-- ==== Sys2Proof/Machine/Logic.lean ====
section
/-!
DEFINITION. The logic, shift and bit-field instructions (Tables 07.5, 07.6, R203 to R205).
-/
namespace Sys2Proof.Machine

/-- A logic instruction retires: N and Z follow the result. -/
def State.retireNZ (s : State) (rd : Fin 16) (v : Word) : State := s.retire rd v (ccNZ s.core.cc v)

/-- A shift retires: N and Z follow the result, C is the shift's (R204). -/
def State.retireShift (s : State) (rd : Fin 16) (r : Word × Bool) : State :=
  s.retire rd r.1 { ccNZ s.core.cc r.1 with c := r.2 }

/-- AND: rd ← ra AND rb (Table 07.5). -/
def opAnd (rd ra rb : Fin 16) (s : State) : State :=
  s.retireNZ rd (s.g ra &&& s.g rb)

/-- The command AND. -/
def execAnd (rd ra rb : Fin 16) (s : State) : Host.Outcome State Fault Refusal :=
  .next (s.runInstr (.and rd ra rb) (opAnd rd ra rb))

/-- OR: rd ← ra OR rb (Table 07.5). -/
def opOr (rd ra rb : Fin 16) (s : State) : State :=
  s.retireNZ rd (s.g ra ||| s.g rb)

/-- The command OR. -/
def execOr (rd ra rb : Fin 16) (s : State) : Host.Outcome State Fault Refusal :=
  .next (s.runInstr (.or rd ra rb) (opOr rd ra rb))

/-- XOR: rd ← ra XOR rb (Table 07.5). -/
def opXor (rd ra rb : Fin 16) (s : State) : State :=
  s.retireNZ rd (s.g ra ^^^ s.g rb)

/-- The command XOR. -/
def execXor (rd ra rb : Fin 16) (s : State) : Host.Outcome State Fault Refusal :=
  .next (s.runInstr (.xor rd ra rb) (opXor rd ra rb))

/-- ANDN: rd ← ra AND NOT rb (Table 07.5). -/
def opAndn (rd ra rb : Fin 16) (s : State) : State :=
  s.retireNZ rd (s.g ra &&& ~~~(s.g rb))

/-- The command ANDN. -/
def execAndn (rd ra rb : Fin 16) (s : State) : Host.Outcome State Fault Refusal :=
  .next (s.runInstr (.andn rd ra rb) (opAndn rd ra rb))

/-- NOT: rd ← NOT ra. -/
def opNot (rd ra : Fin 16) (s : State) : State :=
  s.retireNZ rd (~~~(s.g ra))

/-- The command NOT. -/
def execNot (rd ra : Fin 16) (s : State) : Host.Outcome State Fault Refusal :=
  .next (s.runInstr (.not rd ra) (opNot rd ra))

/-- ANDI: rd ← ra AND zx16(imm). -/
def opAndi (rd ra : Fin 16) (imm : BitVec 16) (s : State) : State :=
  s.retireNZ rd (s.g ra &&& zx16 imm)

/-- The command ANDI. -/
def execAndi (rd ra : Fin 16) (imm : BitVec 16) (s : State) : Host.Outcome State Fault Refusal :=
  .next (s.runInstr (.andi rd ra imm) (opAndi rd ra imm))

/-- ORI: rd ← ra OR zx16(imm). -/
def opOri (rd ra : Fin 16) (imm : BitVec 16) (s : State) : State :=
  s.retireNZ rd (s.g ra ||| zx16 imm)

/-- The command ORI. -/
def execOri (rd ra : Fin 16) (imm : BitVec 16) (s : State) : Host.Outcome State Fault Refusal :=
  .next (s.runInstr (.ori rd ra imm) (opOri rd ra imm))

/-- XORI: rd ← ra XOR zx16(imm). -/
def opXori (rd ra : Fin 16) (imm : BitVec 16) (s : State) : State :=
  s.retireNZ rd (s.g ra ^^^ zx16 imm)

/-- The command XORI. -/
def execXori (rd ra : Fin 16) (imm : BitVec 16) (s : State) : Host.Outcome State Fault Refusal :=
  .next (s.runInstr (.xori rd ra imm) (opXori rd ra imm))

/-- LSL by rb[7:0] (R204, R205). -/
def opLsl (rd ra rb : Fin 16) (s : State) : State :=
  s.retireShift rd (lslResult (s.g ra) (fld (s.g rb) 0 8) s.core.cc.c)

/-- The command LSL. -/
def execLsl (rd ra rb : Fin 16) (s : State) : Host.Outcome State Fault Refusal :=
  .next (s.runInstr (.lsl rd ra rb) (opLsl rd ra rb))

/-- LSR by rb[7:0] (R204, R205). -/
def opLsr (rd ra rb : Fin 16) (s : State) : State :=
  s.retireShift rd (lsrResult (s.g ra) (fld (s.g rb) 0 8) s.core.cc.c)

/-- The command LSR. -/
def execLsr (rd ra rb : Fin 16) (s : State) : Host.Outcome State Fault Refusal :=
  .next (s.runInstr (.lsr rd ra rb) (opLsr rd ra rb))

/-- ASR by rb[7:0] (R204, R205). -/
def opAsr (rd ra rb : Fin 16) (s : State) : State :=
  s.retireShift rd (asrResult (s.g ra) (fld (s.g rb) 0 8) s.core.cc.c)

/-- The command ASR. -/
def execAsr (rd ra rb : Fin 16) (s : State) : Host.Outcome State Fault Refusal :=
  .next (s.runInstr (.asr rd ra rb) (opAsr rd ra rb))

/-- ROR by rb[7:0] (R204, R205). -/
def opRor (rd ra rb : Fin 16) (s : State) : State :=
  s.retireShift rd (rorResult (s.g ra) (fld (s.g rb) 0 8) s.core.cc.c)

/-- The command ROR. -/
def execRor (rd ra rb : Fin 16) (s : State) : Host.Outcome State Fault Refusal :=
  .next (s.runInstr (.ror rd ra rb) (opRor rd ra rb))

/-- LSLI by n. -/
def opLsli (rd ra : Fin 16) (n : BitVec 5) (s : State) : State :=
  s.retireShift rd (lslResult (s.g ra) n.toNat s.core.cc.c)

/-- The command LSLI. -/
def execLsli (rd ra : Fin 16) (n : BitVec 5) (s : State) : Host.Outcome State Fault Refusal :=
  .next (s.runInstr (.lsli rd ra n) (opLsli rd ra n))

/-- LSRI by n. -/
def opLsri (rd ra : Fin 16) (n : BitVec 5) (s : State) : State :=
  s.retireShift rd (lsrResult (s.g ra) n.toNat s.core.cc.c)

/-- The command LSRI. -/
def execLsri (rd ra : Fin 16) (n : BitVec 5) (s : State) : Host.Outcome State Fault Refusal :=
  .next (s.runInstr (.lsri rd ra n) (opLsri rd ra n))

/-- ASRI by n. -/
def opAsri (rd ra : Fin 16) (n : BitVec 5) (s : State) : State :=
  s.retireShift rd (asrResult (s.g ra) n.toNat s.core.cc.c)

/-- The command ASRI. -/
def execAsri (rd ra : Fin 16) (n : BitVec 5) (s : State) : Host.Outcome State Fault Refusal :=
  .next (s.runInstr (.asri rd ra n) (opAsri rd ra n))

/-- RORI by n. -/
def opRori (rd ra : Fin 16) (n : BitVec 5) (s : State) : State :=
  s.retireShift rd (rorResult (s.g ra) n.toNat s.core.cc.c)

/-- The command RORI. -/
def execRori (rd ra : Fin 16) (n : BitVec 5) (s : State) : Host.Outcome State Fault Refusal :=
  .next (s.runInstr (.rori rd ra n) (opRori rd ra n))

/-- BSET: rd ← ra OR (1 << B). -/
def opBset (rd ra : Fin 16) (b : BitVec 5) (s : State) : State :=
  s.retireNZ rd (s.g ra ||| word (2 ^ b.toNat))

/-- The command BSET. -/
def execBset (rd ra : Fin 16) (b : BitVec 5) (s : State) : Host.Outcome State Fault Refusal :=
  .next (s.runInstr (.bset rd ra b) (opBset rd ra b))

/-- BCLR: rd ← ra AND NOT (1 << B). -/
def opBclr (rd ra : Fin 16) (b : BitVec 5) (s : State) : State :=
  s.retireNZ rd (s.g ra &&& ~~~(word (2 ^ b.toNat)))

/-- The command BCLR. -/
def execBclr (rd ra : Fin 16) (b : BitVec 5) (s : State) : Host.Outcome State Fault Refusal :=
  .next (s.runInstr (.bclr rd ra b) (opBclr rd ra b))

/-- BTST: Z ← NOT ra[B]. -/
def opBtst (ra : Fin 16) (b : BitVec 5) (s : State) : State :=
  (s.setCC { s.core.cc with z := !(wbit (s.g ra) b.toNat) }).advance

/-- The command BTST. -/
def execBtst (ra : Fin 16) (b : BitVec 5) (s : State) : Host.Outcome State Fault Refusal :=
  .next (s.runInstr (.btst ra b) (opBtst ra b))

/-- BEXT: a field of ra, sign-extended with S = 1; its width is w + 1. -/
def opBext (rd ra : Fin 16) (pos w : BitVec 5) (sgn : Bool) (s : State) : State :=
  s.retireNZ rd (bitField (s.g ra) pos.toNat (w.toNat + 1) sgn)

/-- The command BEXT. -/
def execBext (rd ra : Fin 16) (pos w : BitVec 5) (sgn : Bool) (s : State) : Host.Outcome State Fault Refusal :=
  .next (s.runInstr (.bext rd ra pos w sgn) (opBext rd ra pos w sgn))

/-- BINS: the low bits of ra into a field of rd; its width is w + 1. -/
def opBins (rd ra : Fin 16) (pos w : BitVec 5) (s : State) : State :=
  s.retireNZ rd (setFld (s.g rd) pos.toNat (w.toNat + 1) (s.g ra).toNat)

/-- The command BINS. -/
def execBins (rd ra : Fin 16) (pos w : BitVec 5) (s : State) : Host.Outcome State Fault Refusal :=
  .next (s.runInstr (.bins rd ra pos w) (opBins rd ra pos w))

end Sys2Proof.Machine
end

****************

Begin at the line above that has "s.retireNZ rd (s.g ra &&& ~~~(s.g rb))" and stop after the line that has "def opLsr (rd", copying each line exactly and adding nothing else.

Output below:
  s.retireNZ rd (s.g ra &&& ~~~(s.g rb))

/-- The command ANDN. -/
def execAndn (rd ra rb : Fin 16) (s : State) : Host.Outcome State Fault Refusal :=
  .next (s.runInstr (.andn rd ra rb) (opAndn rd ra rb))

/-- NOT: rd ← NOT ra. -/
def opNot (rd ra : Fin 16) (s : State) : State :=
  s.retireNZ rd (~~~(s.g ra))

/-- The command NOT. -/
def execNot (rd ra : Fin 16) (s : State) : Host.Outcome State Fault Refusal :=
  .next (s.runInstr (.not rd ra) (opNot rd ra))

/-- ANDI: rd ← ra AND zx16(imm). -/
def opAndi (rd ra : Fin 16) (imm : BitVec 16) (s : State) : State :=
  s.retireNZ rd (s.g ra &&& zx16 imm)

/-- The command ANDI. -/
def execAndi (rd ra : Fin 16) (imm : BitVec 16) (s : State) : Host.Outcome State Fault Refusal :=
  .next (s.runInstr (.andi rd ra imm) (opAndi rd ra imm))

/-- ORI: rd ← ra OR zx16(imm). -/
def opOri (rd ra : Fin 16) (imm : BitVec 16) (s : State) : State :=
  s.retireNZ rd (s.g ra ||| zx16 imm)

/-- The command ORI. -/
def execOri (rd ra : Fin 16) (imm : BitVec 16) (s : State) : Host.Outcome State Fault Refusal :=
  .next (s.runInstr (.ori rd ra imm) (opOri rd ra imm))

/-- XORI: rd ← ra XOR zx16(imm). -/
def opXori (rd ra : Fin 16) (imm : BitVec 16) (s : State) : State :=
  s.retireNZ rd (s.g ra ^^^ zx16 imm)

/-- The command XORI. -/
def execXori (rd ra : Fin 16) (imm : BitVec 16) (s : State) : Host.Outcome State Fault Refusal :=
  .next (s.runInstr (.xori rd ra imm) (opXori rd ra imm))

/-- LSL by rb[7:0] (R204, R205). -/
def opLsl (rd ra rb : Fin 16) (s : State) : State :=
  s.retireShift rd (lslResult (s.g ra) (fld (s.g rb) 0 8) s.core.cc.c)

/-- The command LSL. -/
def execLsl (rd ra rb : Fin 16) (s : State) : Host.Outcome State Fault Refusal :=
  .next (s.runInstr (.lsl rd ra rb) (opLsl rd ra rb))

/-- LSR by rb[7:0] (R204, R205). -/
def opLsr (rd ra rb : Fin 16) (s : State) : State :=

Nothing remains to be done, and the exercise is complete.